== Information ==
....

/-! ### endCommand -/

@[simp] theorem endCommand_params (s : State) : (endCommand s).params = s.params := rfl
@[simp] theorem endCommand_fb (s : State) : (endCommand s).fb = s.fb := rfl
@[simp] theorem endCommand_fbv (s : State) : (endCommand s).fbv = s.fbv := rfl
@[simp] theorem endCommand_busy (s : State) : (endCommand s).busy = false := rfl
@[simp] theorem endCommand_halt (s : State) : (endCommand s).halt = s.halt := rfl
@[simp] theorem endCommand_faults (s : State) : (endCommand s).faults = s.faults := rfl
@[simp] theorem endCommand_txs (s : State) : (endCommand s).txs = Sequencer.idle := rfl
@[simp] theorem endCommand_dec (s : State) : (endCommand s).dec = .boundary := rfl
@[simp] theorem endCommand_cmdIn (s : State) : (endCommand s).cmdIn = s.cmdIn := rfl
@[simp] theorem endCommand_rspOut (s : State) : (endCommand s).rspOut = s.rspOut := rfl
@[simp] theorem endCommand_writes (s : State) : (endCommand s).writes = s.writes := rfl
@[simp] theorem endCommand_answers (s : State) : (endCommand s).answers = s.answers := rfl
@[simp] theorem endCommand_sink (s : State) : (endCommand s).sink = s.sink := rfl
@[simp] theorem endCommand_rxSeen (s : State) : (endCommand s).rxSeen = s.rxSeen := rfl
@[simp] theorem endCommand_rx (s : State) : (endCommand s).rx = s.rx := rfl
@[simp] theorem endCommand_resetPin (s : State) : (endCommand s).resetPin = s.resetPin := rfl
@[simp] theorem endCommand_powerUpPin (s : State) : (endCommand s).powerUpPin = s.powerUpPin := rfl

/-! ### respond -/

@[simp] theorem respond_params (c : Byte) (s : State) : (respond c s).params = s.params := rfl
@[simp] theorem respond_fb (c : Byte) (s : State) : (respond c s).fb = s.fb := rfl
@[simp] theorem respond_fbv (c : Byte) (s : State) : (respond c s).fbv = s.fbv := rfl
@[simp] theorem respond_busy (c : Byte) (s : State) : (respond c s).busy = false := rfl
@[simp] theorem respond_halt (c : Byte) (s : State) : (respond c s).halt = s.halt := rfl
@[simp] theorem respond_faults (c : Byte) (s : State) : (respond c s).faults = s.faults := rfl
@[simp] theorem respond_txs (c : Byte) (s : State) : (respond c s).txs = Sequencer.idle := rfl
@[simp] theorem respond_dec (c : Byte) (s : State) : (respond c s).dec = .boundary := rfl
@[simp] theorem respond_cmdIn (c : Byte) (s : State) : (respond c s).cmdIn = s.cmdIn := rfl
@[simp] theorem respond_rspOut (c : Byte) (s : State) : (respond c s).rspOut = s.rspOut ++ [c] := rfl
@[simp] theorem respond_writes (c : Byte) (s : State) : (respond c s).writes = s.writes := rfl
@[simp] theorem respond_answers (c : Byte) (s : State) : (respond c s).answers = s.answers := rfl
@[simp] theorem respond_sink (c : Byte) (s : State) : (respond c s).sink = s.sink := rfl
@[simp] theorem respond_rxSeen (c : Byte) (s : State) : (respond c s).rxSeen = s.rxSeen := rfl
@[simp] theorem respond_rx (c : Byte) (s : State) : (respond c s).rx = s.rx := rfl
@[simp] theorem respond_resetPin (c : Byte) (s : State) : (respond c s).resetPin = s.resetPin := rfl
@[simp] theorem respond_powerUpPin (c : Byte) (s : State) : (respond c s).powerUpPin = s.powerUpPin := rfl

/-! ### raise -/

@[simp] theorem raise_params (c : Cause) (s : State) : (raise c s).params = s.params := rfl
@[simp] theorem raise_fb (c : Cause) (s : State) : (raise c s).fb = s.fb := rfl
@[simp] theorem raise_fbv (c : Cause) (s : State) : (raise c s).fbv = s.fbv := rfl
@[simp] theorem raise_busy (c : Cause) (s : State) : (raise c s).busy = false := rfl
@[simp] theorem raise_halt (c : Cause) (s : State) : (raise c s).halt = haltAfter s.halt c := rfl
@[simp] theorem raise_faults (c : Cause) (s : State) : (raise c s).faults = withCause s.faults c := rfl
@[simp] theorem raise_txs (c : Cause) (s : State) : (raise c s).txs = Sequencer.idle := rfl
@[simp] theorem raise_dec (c : Cause) (s : State) : (raise c s).dec = .boundary := rfl
@[simp] theorem raise_cmdIn (c : Cause) (s : State) : (raise c s).cmdIn = s.cmdIn := rfl
@[simp] theorem raise_rspOut (c : Cause) (s : State) : (raise c s).rspOut = s.rspOut ++ [causeCode c] := rfl
@[simp] theorem raise_writes (c : Cause) (s : State) : (raise c s).writes = s.writes := rfl
@[simp] theorem raise_answers (c : Cause) (s : State) : (raise c s).answers = s.answers := rfl
@[simp] theorem raise_sink (c : Cause) (s : State) : (raise c s).sink = s.sink := rfl
@[simp] theorem raise_rxSeen (c : Cause) (s : State) : (raise c s).rxSeen = s.rxSeen := rfl
@[simp] theorem raise_rx (c : Cause) (s : State) : (raise c s).rx = s.rx := rfl
@[simp] theorem raise_resetPin (c : Cause) (s : State) : (raise c s).resetPin = s.resetPin := rfl
@[simp] theorem raise_powerUpPin (c : Cause) (s : State) : (raise c s).powerUpPin = s.powerUpPin := rfl

/-! ### handOver -/

@[simp] theorem handOver_params (seg : List Byte) (s : State) : (handOver seg s).params = s.params := rfl
@[simp] theorem handOver_fb (seg : List Byte) (s : State) : (handOver seg s).fb = s.fb := rfl
@[simp] theorem handOver_fbv (seg : List Byte) (s : State) : (handOver seg s).fbv = s.fbv := rfl
@[simp] theorem handOver_busy (seg : List Byte) (s : State) : (handOver seg s).busy = s.busy := rfl
@[simp] theorem handOver_halt (seg : List Byte) (s : State) : (handOver seg s).halt = s.halt := rfl
@[simp] theorem handOver_faults (seg : List Byte) (s : State) : (handOver seg s).faults = s.faults := rfl
@[simp] theorem handOver_txs (seg : List Byte) (s : State) : (handOver seg s).txs = { s.txs with idx := seg.length } := rfl
@[simp] theorem handOver_dec (seg : List Byte) (s : State) : (handOver seg s).dec = s.dec := rfl
@[simp] theorem handOver_cmdIn (seg : List Byte) (s : State) : (handOver seg s).cmdIn = s.cmdIn := rfl
@[simp] theorem handOver_rspOut (seg : List Byte) (s : State) : (handOver seg s).rspOut = s.rspOut := rfl
@[simp] theorem handOver_writes (seg : List Byte) (s : State) : (handOver seg s).writes = if s.txs.idx = 0 then s.writes ++ [seg] else s.writes := rfl
@[simp] theorem handOver_answers (seg : List Byte) (s : State) : (handOver seg s).answers = s.answers := rfl
@[simp] theorem handOver_sink (seg : List Byte) (s : State) : (handOver seg s).sink = s.sink := rfl
@[simp] theorem handOver_rxSeen (seg : List Byte) (s : State) : (handOver seg s).rxSeen = s.rxSeen := rfl
@[simp] theorem handOver_rx (seg : List Byte) (s : State) : (handOver seg s).rx = s.rx := rfl
@[simp] theorem handOver_resetPin (seg : List Byte) (s : State) : (handOver seg s).resetPin = s.resetPin := rfl
@[simp] theorem handOver_powerUpPin (seg : List Byte) (s : State) : (handOver seg s).powerUpPin = s.powerUpPin := rfl

/-! ### startTx -/

@[simp] theorem startTx_params (s : State) : (startTx s).params = s.params := rfl
@[simp] theorem startTx_fb (s : State) : (startTx s).fb = s.fb := rfl
@[simp] theorem startTx_fbv (s : State) : (startTx s).fbv = s.fbv := rfl
@[simp] theorem startTx_busy (s : State) : (startTx s).busy = true := rfl
@[simp] theorem startTx_halt (s : State) : (startTx s).halt = s.halt := rfl
@[simp] theorem startTx_faults (s : State) : (startTx s).faults = s.faults := rfl
@[simp] theorem startTx_txs (s : State) : (startTx s).txs = { active := true, seg := 0, idx := 0 } := rfl
@[simp] theorem startTx_dec (s : State) : (startTx s).dec = s.dec := rfl
@[simp] theorem startTx_cmdIn (s : State) : (startTx s).cmdIn = s.cmdIn := rfl
@[simp] theorem startTx_rspOut (s : State) : (startTx s).rspOut = s.rspOut := rfl
@[simp] theorem startTx_writes (s : State) : (startTx s).writes = s.writes := rfl
@[simp] theorem startTx_answers (s : State) : (startTx s).answers = s.answers := rfl
@[simp] theorem startTx_sink (s : State) : (startTx s).sink = s.sink := rfl
@[simp] theorem startTx_rxSeen (s : State) : (startTx s).rxSeen = s.rxSeen := rfl
@[simp] theorem startTx_rx (s : State) : (startTx s).rx = s.rx := rfl
@[simp] theorem startTx_resetPin (s : State) : (startTx s).resetPin = s.resetPin := rfl
@[simp] theorem startTx_powerUpPin (s : State) : (startTx s).powerUpPin = s.powerUpPin := rfl

/-! ### resetBlock -/

@[simp] theorem resetBlock_params (s : State) : (resetBlock s).params = s.params := rfl
@[simp] theorem resetBlock_fb (s : State) : (resetBlock s).fb = zeros s.params.layout.L := rfl
@[simp] theorem resetBlock_fbv (s : State) : (resetBlock s).fbv = false := rfl
@[simp] theorem resetBlock_busy (s : State) : (resetBlock s).busy = false := rfl
@[simp] theorem resetBlock_halt (s : State) : (resetBlock s).halt = false := rfl
@[simp] theorem resetBlock_faults (s : State) : (resetBlock s).faults = 0#5 := rfl
@[simp] theorem resetBlock_txs (s : State) : (resetBlock s).txs = Sequencer.idle := rfl
@[simp] theorem resetBlock_dec (s : State) : (resetBlock s).dec = .boundary := rfl
@[simp] theorem resetBlock_cmdIn (s : State) : (resetBlock s).cmdIn = s.cmdIn := rfl
@[simp] theorem resetBlock_rspOut (s : State) : (resetBlock s).rspOut = s.rspOut := rfl
@[simp] theorem resetBlock_writes (s : State) : (resetBlock s).writes = s.writes := rfl
@[simp] theorem resetBlock_answers (s : State) : (resetBlock s).answers = s.answers := rfl
@[simp] theorem resetBlock_sink (s : State) : (resetBlock s).sink = s.sink := rfl
@[simp] theorem resetBlock_rxSeen (s : State) : (resetBlock s).rxSeen = s.rxSeen := rfl
@[simp] theorem resetBlock_rx (s : State) : (resetBlock s).rx = s.rx := rfl
@[simp] theorem resetBlock_resetPin (s : State) : (resetBlock s).resetPin = s.resetPin := rfl
@[simp] theorem resetBlock_powerUpPin (s : State) : (resetBlock s).powerUpPin = s.powerUpPin := rfl

/-! ### powerUpDevice -/

@[simp] theorem powerUpDevice_params (s : State) : (powerUpDevice s).params = s.params := rfl
@[simp] theorem powerUpDevice_fb (s : State) : (powerUpDevice s).fb = s.fb := rfl
@[simp] theorem powerUpDevice_fbv (s : State) : (powerUpDevice s).fbv = s.fbv := rfl
@[simp] theorem powerUpDevice_busy (s : State) : (powerUpDevice s).busy = s.busy := rfl
@[simp] theorem powerUpDevice_halt (s : State) : (powerUpDevice s).halt = s.halt := rfl
@[simp] theorem powerUpDevice_faults (s : State) : (powerUpDevice s).faults = s.faults := rfl
@[simp] theorem powerUpDevice_txs (s : State) : (powerUpDevice s).txs = s.txs := rfl
@[simp] theorem powerUpDevice_dec (s : State) : (powerUpDevice s).dec = s.dec := rfl
@[simp] theorem powerUpDevice_cmdIn (s : State) : (powerUpDevice s).cmdIn = s.cmdIn := rfl
@[simp] theorem powerUpDevice_rspOut (s : State) : (powerUpDevice s).rspOut = s.rspOut := rfl
@[simp] theorem powerUpDevice_writes (s : State) : (powerUpDevice s).writes = s.writes := rfl
@[simp] theorem powerUpDevice_answers (s : State) : (powerUpDevice s).answers = s.answers := rfl
@[simp] theorem powerUpDevice_sink (s : State) : (powerUpDevice s).sink = [] := rfl
@[simp] theorem powerUpDevice_rxSeen (s : State) : (powerUpDevice s).rxSeen = 0 := rfl
@[simp] theorem powerUpDevice_rx (s : State) : (powerUpDevice s).rx = Receiver.initial s.params := rfl
@[simp] theorem powerUpDevice_resetPin (s : State) : (powerUpDevice s).resetPin = s.resetPin := rfl
@[simp] theorem powerUpDevice_powerUpPin (s : State) : (powerUpDevice s).powerUpPin = false := rfl

/-! ### wireByteTaken -/

@[simp] theorem wireByteTaken_params (s : State) : (wireByteTaken s).params = s.params := rfl
@[simp] theorem wireByteTaken_fb (s : State) : (wireByteTaken s).fb = s.fb := rfl
@[simp] theorem wireByteTaken_fbv (s : State) : (wireByteTaken s).fbv = s.fbv := rfl
@[simp] theorem wireByteTaken_busy (s : State) : (wireByteTaken s).busy = s.busy := rfl
@[simp] theorem wireByteTaken_halt (s : State) : (wireByteTaken s).halt = s.halt := rfl
@[simp] theorem wireByteTaken_faults (s : State) : (wireByteTaken s).faults = s.faults := rfl
@[simp] theorem wireByteTaken_txs (s : State) : (wireByteTaken s).txs = s.txs := rfl
@[simp] theorem wireByteTaken_dec (s : State) : (wireByteTaken s).dec = s.dec := rfl
@[simp] theorem wireByteTaken_cmdIn (s : State) : (wireByteTaken s).cmdIn = s.cmdIn := rfl
@[simp] theorem wireByteTaken_rspOut (s : State) : (wireByteTaken s).rspOut = s.rspOut := rfl
@[simp] theorem wireByteTaken_writes (s : State) : (wireByteTaken s).writes = s.writes := rfl
@[simp] theorem wireByteTaken_answers (s : State) : (wireByteTaken s).answers = s.answers := rfl
@[simp] theorem wireByteTaken_sink (s : State) : (wireByteTaken s).sink = s.sink := rfl
@[simp] theorem wireByteTaken_rxSeen (s : State) : (wireByteTaken s).rxSeen = s.rxSeen + 1 := rfl
@[simp] theorem wireByteTaken_rx (s : State) : (wireByteTaken s).rx = s.rx := rfl
@[simp] theorem wireByteTaken_resetPin (s : State) : (wireByteTaken s).resetPin = s.resetPin := rfl
@[simp] theorem wireByteTaken_powerUpPin (s : State) : (wireByteTaken s).powerUpPin = s.powerUpPin := rfl

/-! ### bytesTaken -/

@[simp] theorem bytesTaken_params (pos : DecoderPos) (rest : List Byte) (s : State) : (bytesTaken pos rest s).params = s.params := rfl
@[simp] theorem bytesTaken_fb (pos : DecoderPos) (rest : List Byte) (s : State) : (bytesTaken pos rest s).fb = s.fb := rfl
@[simp] theorem bytesTaken_fbv (pos : DecoderPos) (rest : List Byte) (s : State) : (bytesTaken pos rest s).fbv = s.fbv := rfl
@[simp] theorem bytesTaken_busy (pos : DecoderPos) (rest : List Byte) (s : State) : (bytesTaken pos rest s).busy = true := rfl
@[simp] theorem bytesTaken_halt (pos : DecoderPos) (rest : List Byte) (s : State) : (bytesTaken pos rest s).halt = s.halt := rfl
@[simp] theorem bytesTaken_faults (pos : DecoderPos) (rest : List Byte) (s : State) : (bytesTaken pos rest s).faults = s.faults := rfl
@[simp] theorem bytesTaken_txs (pos : DecoderPos) (rest : List Byte) (s : State) : (bytesTaken pos rest s).txs = s.txs := rfl
@[simp] theorem bytesTaken_dec (pos : DecoderPos) (rest : List Byte) (s : State) : (bytesTaken pos rest s).dec = pos := rfl
@[simp] theorem bytesTaken_cmdIn (pos : DecoderPos) (rest : List Byte) (s : State) : (bytesTaken pos rest s).cmdIn = rest := rfl
@[simp] theorem bytesTaken_rspOut (pos : DecoderPos) (rest : List Byte) (s : State) : (bytesTaken pos rest s).rspOut = s.rspOut := rfl
@[simp] theorem bytesTaken_writes (pos : DecoderPos) (rest : List Byte) (s : State) : (bytesTaken pos rest s).writes = s.writes := rfl
@[simp] theorem bytesTaken_answers (pos : DecoderPos) (rest : List Byte) (s : State) : (bytesTaken pos rest s).answers = s.answers := rfl
@[simp] theorem bytesTaken_sink (pos : DecoderPos) (rest : List Byte) (s : State) : (bytesTaken pos rest s).sink = s.sink := rfl
@[simp] theorem bytesTaken_rxSeen (pos : DecoderPos) (rest : List Byte) (s : State) : (bytesTaken pos rest s).rxSeen = s.rxSeen := rfl
@[simp] theorem bytesTaken_rx (pos : DecoderPos) (rest : List Byte) (s : State) : (bytesTaken pos rest s).rx = s.rx := rfl
@[simp] theorem bytesTaken_resetPin (pos : DecoderPos) (rest : List Byte) (s : State) : (bytesTaken pos rest s).resetPin = s.resetPin := rfl
@[simp] theorem bytesTaken_powerUpPin (pos : DecoderPos) (rest : List Byte) (s : State) : (bytesTaken pos rest s).powerUpPin = s.powerUpPin := rfl

end Sys2Proof.Machine
end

....

== Description of the task ==
Could you filter the entries above for lines holding the string "Sequencer" and copy them?

== Solved exercise ==
@[simp] theorem endCommand_txs (s : State) : (endCommand s).txs = Sequencer.idle := rfl
@[simp] theorem respond_txs (c : Byte) (s : State) : (respond c s).txs = Sequencer.idle := rfl
@[simp] theorem raise_txs (c : Cause) (s : State) : (raise c s).txs = Sequencer.idle := rfl
@[simp] theorem resetBlock_txs (s : State) : (resetBlock s).txs = Sequencer.idle := rfl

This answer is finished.